theorem modeKept_release (kept : ModeKept s) : ModeKept (releaseCommand s) := by
  refine whenReleased_keeps kept ?_
  split
  case isTrue isolated =>
    split
    · exact modeKept_svc _ kept
    · have left := (modeKept_watch.leaves s (fun _ => true) kept).1
      have went := modeKept_goActive left.announce (left.stopped (by simp [isolated])) left.faults
      simp only [answer, acceptRelease]
      exact modeKept_svc _ (modeKept_updateAttn (modeKept_queueEvent _ (modeKept_openRequest went)))
  · exact modeKept_svc _ kept

theorem modeKept_park (kept : ModeKept s) : ModeKept (parkCommand s) := by
  refine whenReleased_keeps kept ?_
  split
  case isTrue sends =>
    have stopped : s.sup.joinTimer = none := kept.1.stopped fun joining => by simp [joining, isSending] at sends
    have mode : (acceptPark s).sup.mode = .parked := by simp [acceptPark]
    refine modeKept_svc _ ⟨⟨?_, ?_, ?_, ?_, ?_⟩, agrees_of_other (by simp [mode]) (by simp [mode])⟩
    · simp [acceptPark, changeMode_lnk, isSending]
    · simp [acceptPark, stopped]
    · simp [mode]
    · simpa [acceptPark] using kept.1.faults
    · simp [mode, isSending]
  · exact modeKept_svc _ kept

/-- The commands of the row line, the roster and the units, and the requests. -/
theorem modeKept_moves {c : Instr} (moves : isMove c = true) (ascending : Ascending s.ros.entries) (kept : ModeKept s) :
    ModeKept (after c s) := by
  have released {f : State → State} : ModeKept (f s) → ModeKept (whenReleased f s) := whenReleased_keeps kept
  have noticed (f : Roster → Roster) : ModeKept (changeNotice (s.mapRos f)) :=
    modeKept_evalContainment (s := s.mapRos f) (ModeTimers.of_same (s := s) ⟨rfl, rfl, rfl, rfl, rfl⟩ rfl id kept.1)
      fun contained => (kept.2.1 contained).1
  have line {c : Instr} (hc : isLineCommand c = true) : ModeKept (after c s) := by
    obtain outcome | ⟨x, outcome, eq⟩ := after_line_outcome hc s
    · exact modeKept_lineOutcome ascending kept (.link outcome)
    · exact eq ▸ modeKept_updateAttn (modeKept_lineOutcome ascending kept outcome)
  have read {c : Instr} (hc : isReadCommand c = true) : ModeKept (after c s) := by
    obtain ⟨f, eq, -⟩ := after_read hc s
    exact eq ▸ modeKept_svc f kept
  cases c with
  | reset | resetRelease | loadEnd | conversionEnd | periodStart | pullInExpiry | strokeTimerExpiry | freeze | resume | park
  | scanTimerExpiry | referencePhaseEnd | referenceFault | sensorPhaseEnd | counterOverflow | acquisitionTimerExpiry | flowRisingEdge
  | noFlow => cases moves
  | joinTimerExpiry => exact modeKept_joinTimerExpiry kept
  | entryStale addr =>
    simp only [after, entryStale]
    split
    · split
      · exact modeKept_updateAttn (noticed _)
      · exact kept
    · exact kept
  | entryRemoval addr =>
    simp only [after, entryRemoval]
    split
    · exact modeKept_updateAttn (noticed _)
    · exact kept
  | windowExpiry u => exact modeKept_watch.expires s u kept
  | release => exact modeKept_release kept
  | acknowledge =>
    simp only [after, acknowledgeCommand]
    exact released (modeKept_svc _ (modeKept_updateAttn (modeKept_watch.leaves s _ kept)))
  | scan =>
    simp only [after, scanCommand]
    refine released ?_
    split
    · exact modeKept_svc _ (modeKept_triggers kept)
    · exact modeKept_svc _ kept
  | unpark =>
    simp only [after, unparkCommand]
    refine released ?_
    split
    · exact modeKept_svc _ (modeKept_updateAttn (modeKept_enterJoining s))
    · exact modeKept_svc _ kept
  | ident | station | zones | watch | roster | captureInfo | capture | badRequest | serviceRead => exact read rfl
  | _ => exact line rfl
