-- ==== Sys2Proof/WellFormed.lean ====
section
/-! DEFINITION. Which instructions are well formed: R93's operand types, where the type of the constructor does not already say them. -/

namespace Sys2Proof

/-- The operand types of R93 hold. The one operand whose Lean type is wider than R93's is transceive's
`validBitsInLastByte`, "0 to 7"; "an operand outside its type is not an operation at all" (R93, R94 b). -/
def Instr.wf : Instr → Bool
  | .writeRegister _ _ => true
  | .readRegister _ => true
  | .setBits _ _ => true
  | .clearBits _ _ => true
  | .softReset => true
  | .flushFifo => true
  | .antennaOn => true
  | .initializeChip _ => true
  | .computeCrc _ => true
  | .transceive _ validBits => decide (validBits.toNat ≤ 7)
  | .reqa => true
  | .anticollision => true
  | .select _ => true
  | .readUid => true
  | .toHex _ => true
  | .isCardPresent => true
  | .readUidHex => true
  | .version => true
  | .setAddress _ => true
  | .cmdIdle => true
  | .cmdCalcCrc => true
  | .cmdTransceive => true
  | .cmdSoftReset => true
  | .busWrite _ _ => true
  | .busRead _ => true
  | .piccReqa => true
  | .piccWupa => true
  | .piccAnticollCl1 => true
  | .piccSelectCl1 _ _ _ => true

end Sys2Proof
end

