/-- The operation an instruction starts is one whose results are the instruction's. -/
theorem entry_outermost {i : Instr} {s : State} {q : Sequence} (h : entry i s = some q) :
    ∃ root, outermost q.top.op q.callers = some root ∧ q.top.countOk ∧
      ∀ r t, root.Returns r t → resultShape i r = true := by
  cases i
  case toHex => cases h
  case setAddress => cases h
  all_goals obtain rfl := Option.some.inj h
  case isCardPresent =>
    refine ⟨.isCardPresent, by split <;> rfl, by split <;> trivial, ?_⟩
    rintro _ _ ⟨b, rfl⟩
    rfl
  case readUidHex =>
    refine ⟨.readUidHex, by split <;> rfl, by split <;> trivial, ?_⟩
    rintro _ _ ⟨text, rfl, hlen⟩
    exact Bool.or_eq_true_iff.2 (hlen.imp decide_eq_true decide_eq_true)
  case version =>
    refine ⟨.version, by split <;> rfl, by split <;> trivial, ?_⟩
    rintro _ _ ⟨b, rfl⟩
    rfl
  case readRegister => exact ⟨_, rfl, trivial, by rintro _ _ ⟨b, rfl⟩; rfl⟩
  case busRead => exact ⟨_, rfl, trivial, by rintro _ _ ⟨b, rfl⟩; rfl⟩
  case computeCrc => exact ⟨_, rfl, trivial, by rintro _ _ ⟨hi, lo, rfl⟩; rfl⟩
  case transceive => exact ⟨_, rfl, trivial, by rintro _ t ⟨rfl, hres⟩; exact hres⟩
  case piccReqa => exact ⟨_, rfl, trivial, by rintro _ t ⟨rfl, hres⟩; exact hres⟩
  case piccWupa => exact ⟨_, rfl, trivial, by rintro _ t ⟨rfl, hres⟩; exact hres⟩
  case piccAnticollCl1 => exact ⟨_, rfl, trivial, by rintro _ t ⟨rfl, hres⟩; exact hres⟩
  case piccSelectCl1 => exact ⟨_, rfl, trivial, by rintro _ t ⟨rfl, hres⟩; exact hres⟩
  case reqa => exact ⟨_, rfl, trivial, by rintro _ _ ⟨b, rfl⟩; rfl⟩
  case select => exact ⟨_, rfl, trivial, by rintro _ _ ⟨b, rfl⟩; rfl⟩
  case anticollision => exact ⟨_, rfl, trivial, by rintro _ _ ⟨u, rfl⟩; rfl⟩
  case readUid => exact ⟨_, rfl, trivial, by rintro _ _ ⟨u, rfl⟩; rfl⟩
  all_goals exact ⟨_, rfl, trivial, by rintro _ _ rfl; rfl⟩

/-- An instruction that starts an operation is over with one of its results, or with a BusFault. -/
theorem exec_started_result {i : Instr} {s t : State} {q : Sequence} (hq : entry i s = some q) (h : exec i s = .next t)
    (ht : t.seq = none) : ∃ r, t.result = some r ∧ (r = .busFault ∨ resultShape i r = true) := by
  obtain ⟨root, hroot, hcount, hshape⟩ := entry_outermost hq
  have hp : Promises root t := by
    obtain ⟨q', s0, hq', -, hstart⟩ | ⟨hn, -⟩ := exec_next_entry h
    · obtain rfl := Option.some.inj (hq.symm.trans hq')
      obtain ⟨-, he⟩ | ⟨-, he⟩ := start_cases q.top q.callers s0 <;> rw [he] at hstart <;> cases hstart
      exact advance_induct setAnswers_promises primStep_promises ⟨hroot, hcount⟩
    · rw [hq] at hn
      cases hn
  unfold Promises at hp
  rw [ht] at hp
  obtain ⟨r, hr, hr'⟩ := hp
  exact ⟨r, hr, hr'.imp_right (hshape r t)⟩

/-- What ends in the step that starts it hands back its result. -/
theorem startEnded_result {x : Result} {s t : State} (h : startEnded x s = .next t) : t.result = some x := by
  obtain ⟨-, h'⟩ | ⟨-, h'⟩ := startEnded_cases x s <;> rw [h'] at h <;> cases h
  rfl

theorem length_hexText (bytes : List Byte) : (hexText bytes).length = 2 * bytes.length := by
  simp [hexText, hexByte, List.length_flatMap, Nat.mul_comm]

/-- Settles O41: the operation an instruction starts keeps its promise at every step of the block; `toHex` and
`setAddress` hand back their result at once. -/
theorem resultsHaveTheShapeOfTheirOperation : Obligations.ResultsHaveTheShapeOfTheirOperation := by
  intro i s t h ht
  cases i
  case toHex bytes => exact ⟨_, startEnded_result h, .inr (decide_eq_true (length_hexText bytes))⟩
  case setAddress n => exact ⟨_, startEnded_result h, .inr rfl⟩
  all_goals exact exec_started_result rfl h ht

end Sys2Proof.Machine

/-! Proofs of the statements about register access (40_register_access.md R110 to R114). -/

namespace Sys2Proof.Machine

/-! ### One transaction (R110, R111) -/

/-- Settles O15: a write of one phase, and R51's payload of its event. -/
theorem writeRegisterIsOneTransaction : Obligations.WriteRegisterIsOneTransaction := by
  intro addr value s a rest hs ha
  obtain ⟨completed, failed⟩ :=
    start_write (f := .writeRegister addr value) hs ha (fun _ => rfl) (fun _ _ => rfl)
  exact ⟨completed, failed, rfl⟩

/-- Settles O16: a read of one phase, and R52's payload of its event. -/
theorem readRegisterIsOneTransaction : Obligations.ReadRegisterIsOneTransaction := by
  intro addr s a rest hs ha
  obtain ⟨completed, failed⟩ := start_read (f := .readRegister addr) hs ha (fun _ => rfl) (fun _ _ => rfl)
  exact ⟨completed, failed, rfl⟩

/-! ### A read and a write back (R112, R113) -/

/-- A write takes the time its answer says, completed or failed. -/
theorem perform_clock_wr (a : Answer) (s : State) (reg v own : Byte) :
    (perform (.wr reg v own) a s).state.clock = s.clock + a.elapsed := by
  simp only [perform]
  split <;> rfl

/-- What a read leaves in the chip record: nothing when it fails. -/
theorem perform_chip_rd (a : Answer) (s : State) (reg : Byte) :
    (perform (.rd reg) a s).state.chip =
      if a.fails then s.chip else s.chip.readFrom s.config s.addr reg a.byte := by
  simp only [perform]
  split <;> rfl

/-- What a write leaves in the chip record: nothing when it fails. -/
theorem perform_chip_wr (a : Answer) (s : State) (reg v own : Byte) :
    (perform (.wr reg v own) a s).state.chip =
      if a.fails then s.chip else s.chip.written s.config s.addr reg v own := by
  simp only [perform]
  split <;> rfl

section readModifyWrite
variable {f : Active} {ws : List Waiting} {s : State} {r w : Answer} {rest : List Answer}
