-- ==== Sys2Proof/Machine/Crc.lean ====
section
/-! DEFINITION. The CRC-8 function of the Checksum Engine (40_checksum.md R130, R131). -/

namespace Sys2Proof.Machine

/-- `CRC_ROUND` (40_checksum.md R131): the bit shifted out of bit 7 decides whether the polynomial is XORed in. -/
def crcRound (a : Byte) : Byte :=
  if a.getLsbD 7 then (a <<< 1) ^^^ CONFIG.poly else a <<< 1

/-- n rounds. -/
def crcRounds : Nat → Byte → Byte
  | 0, a => a
  | n + 1, a => crcRounds n (crcRound a)

/-- One input byte: XOR it in, then 8 rounds (40_checksum.md R130). -/
def crcByte (acc b : Byte) : Byte := crcRounds 8 (acc ^^^ b)

/-- `CRC8` from a given accumulator. -/
def crcFrom (acc : Byte) (bs : Bytes) : Byte := bs.foldl crcByte acc

/-- `CRC8` (40_checksum.md R130): total on every byte sequence. -/
def crc8 (bs : Bytes) : Byte := crcFrom CONFIG.crcInit bs

end Sys2Proof.Machine
end

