-- ==== Sys2Proof/Certificates/Slice0/Obligations.lean ====
section
/-! DEFINITION. The statements for the provers. A statement whose docstring says "the model's choice" rests on the named log
entry; every other one on the numbered rule it names. -/

open Sys2Proof Sys2Proof.Machine

/- Encodings -/

/-- Encoding then decoding gives every well-formed operation back (30_encoding.md R90, R94, R101). -/
def Obligations.DecodeOfEncodeIsTheInstruction : Prop :=
  ∀ i : Instr, i.wf = true → decode (encode i) = .ok i

/-- Whatever the decoder accepts is well formed and has that one encoding: no encoding falls to a neighbour. -/
def Obligations.DecodeIsInjectiveAndWellFormed : Prop :=
  ∀ (c : Code) (i : Instr), decode c = .ok i → i.wf = true ∧ encode i = c

/-- Words written out from 30_encoding.md R93, R94, R101 and 95_test_vectors.md section 5 (operands zero: the model's choice, log
entry 10). -/
def Obligations.TableWordsDecode : Prop :=
  decodeTableWord 8 0x0 = some .reset ∧
  decodeTableWord 8 0x1 = some (.crc8 []) ∧
  decodeTableWord 8 0x7 = some .slice ∧
  decodeTableWord 8 0xA = some (.send 0x00#8 []) ∧
  decodeTableWord 8 0xC = some .recv ∧
  decodeTableWord 8 0xD = some .readerr ∧
  decodeTableWord 8 0xE = some .reservedE ∧
  decodeTableWord 144 0x0119FFFFFFFFFFFFFFFFFFFFFFFFFFFFFF3F = some .rxRetx ∧
  decodeTableWord 144 0x0115FFFFFFFFFFFFFFFFFFFFFFFFFFFFFF27 = some .rxAck

/-- 30_encoding.md R102: reserved codes, internal operations issued by an agent, RXCHUNK from anyone but TRANSPORT, and operands
of the wrong types are refused with 0x5 and change nothing. (A wrong number of operands: OperationsGoByTheirIssuer.) -/
def Obligations.IllegalCommandsAreRefused : Prop :=
  (∀ s : State, exec .reservedE s = .next s.refusedWith5 ∧ exec .reservedF s = .next s.refusedWith5) ∧
  (∀ (i : Instr) (s : State) (a : Agent), isInternal i = true → s.issuer = .agent a → exec i s = .next s.refusedWith5) ∧
  (∀ (bs : Bytes) (s : State), s.issuer ≠ .agent .transport → exec (.rxchunk bs) s = .next s.refusedWith5) ∧
  (∀ (s : State) (who : Issuer) (op : BitVec 4) (operands : List Operand) (e : DecodeError) (rest : List Input),
    s.inputs = .issue who (.cmd op operands) :: rest → operands.length = operandCount op →
    decode (.cmd op operands) = .error e →
    step s = .next { s with inputs := rest, issuer := who, returns := s.returns ++ [(who, .status 0x05#8)] })

/- One step -/

/-- A step on an issued command that decodes is exec of the decoded operation, the input used up and its issuer recorded (the
input list is the model's choice, log entry 3). -/
def Obligations.StepRunsTheDecodedInstruction : Prop :=
  ∀ (s : State) (who : Issuer) (c : Code) (rest : List Input) (i : Instr),
    s.inputs = .issue who c :: rest → decode c = .ok i →
    step s = exec i { s with inputs := rest, issuer := who }

/-- A step on an advance input is that agent's, or the block's own TXFRAME's, next step; with no input left nothing changes (70_reset_and_hazards.md R303;
the input list is the model's choice, log entry 3). -/
def Obligations.StepAdvancesTheAgent : Prop :=
  (∀ (s : State) (rest : List Input), s.inputs = .advance .ingress :: rest →
    step s = .next (advanceIngress { s with inputs := rest })) ∧
  (∀ (s : State) (rest : List Input), s.inputs = .advance .appSend :: rest →
    step s = .next (advanceSend { s with inputs := rest })) ∧
  (∀ (s : State) (rest : List Input), s.inputs = .advance .appRecv :: rest →
    step s = .next (recvResume { s with inputs := rest })) ∧
  (∀ (s : State) (rest : List Input), s.inputs = .advanceUnit :: rest →
    step s = .next (advanceUnit { s with inputs := rest })) ∧
  (∀ (s : State) (rest : List Input), s.inputs = .advance .transport :: rest → step s = .next { s with inputs := rest }) ∧
  (∀ s : State, s.inputs = [] → step s = .next s)

/-- A placed table word is what the next step runs, by the issuer R101 allows; the rest of the state is untouched (the model's
choice, log entries 10 and 12). -/
def Obligations.PlacedTableWordRunsNext : Prop :=
  ∀ (s : State) (nbits w : Nat) (i : Instr), decodeTableWord nbits w = some i →
    step (s.withFetchWord nbits w) = exec i { s with issuer := properIssuer i }

/-- No step of the block stops: every operation and every input has a next state (60_exceptions.md R265, R269). -/
def Obligations.EveryStepHasANextState : Prop :=
  (∀ (i : Instr) (s : State), ∃ t, exec i s = .next t) ∧ (∀ s : State, ∃ t, step s = .next t)

/- Reset, the parameters and the invariant -/

/-- 10_state.md R43: the reset values, and CONFIG the table of 00_scope.md R7. -/
def Obligations.ResetStateHasTheResetValues : Prop :=
  State.reset.cache = none ∧ State.reset.rxbuf = [] ∧ State.reset.inq = [] ∧ State.reset.err = 0x00#8 ∧
  State.reset.recvWait = false ∧ State.reset.txlog = [] ∧
  CONFIG = { frameLen := 18, payloadLen := 16, crcInLen := 17, lenMin := 1, lenMax := 16, pad := 0xFF#8, poly := 0x07#8,
             crcInit := 0x00#8, ackSentinel := 0x15#8, retxSentinel := 0x19#8 }

/-- The reset state meets the invariant. -/
def Obligations.ResetStateMeetsTheInvariant : Prop := State.reset.Inv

WORK REQUIRED:
Quote the listing above, but only from the line that shows "case isTrue isolated =>" through the line that shows "have mode : (acceptPark".

SOLVED EXERCISE:
  case isTrue isolated =>
    split
    · exact modeKept_svc _ kept
    · have left := (modeKept_watch.leaves s (fun _ => true) kept).1
      have went := modeKept_goActive left.announce (left.stopped (by simp [isolated])) left.faults
      simp only [answer, acceptRelease]
      exact modeKept_svc _ (modeKept_updateAttn (modeKept_queueEvent _ (modeKept_openRequest went)))
  · exact modeKept_svc _ kept

theorem modeKept_park (kept : ModeKept s) : ModeKept (parkCommand s) := by
  refine whenReleased_keeps kept ?_
  split
  case isTrue sends =>
    have stopped : s.sup.joinTimer = none := kept.1.stopped fun joining => by simp [joining, isSending] at sends
    have mode : (acceptPark s).sup.mode = .parked := by simp [acceptPark]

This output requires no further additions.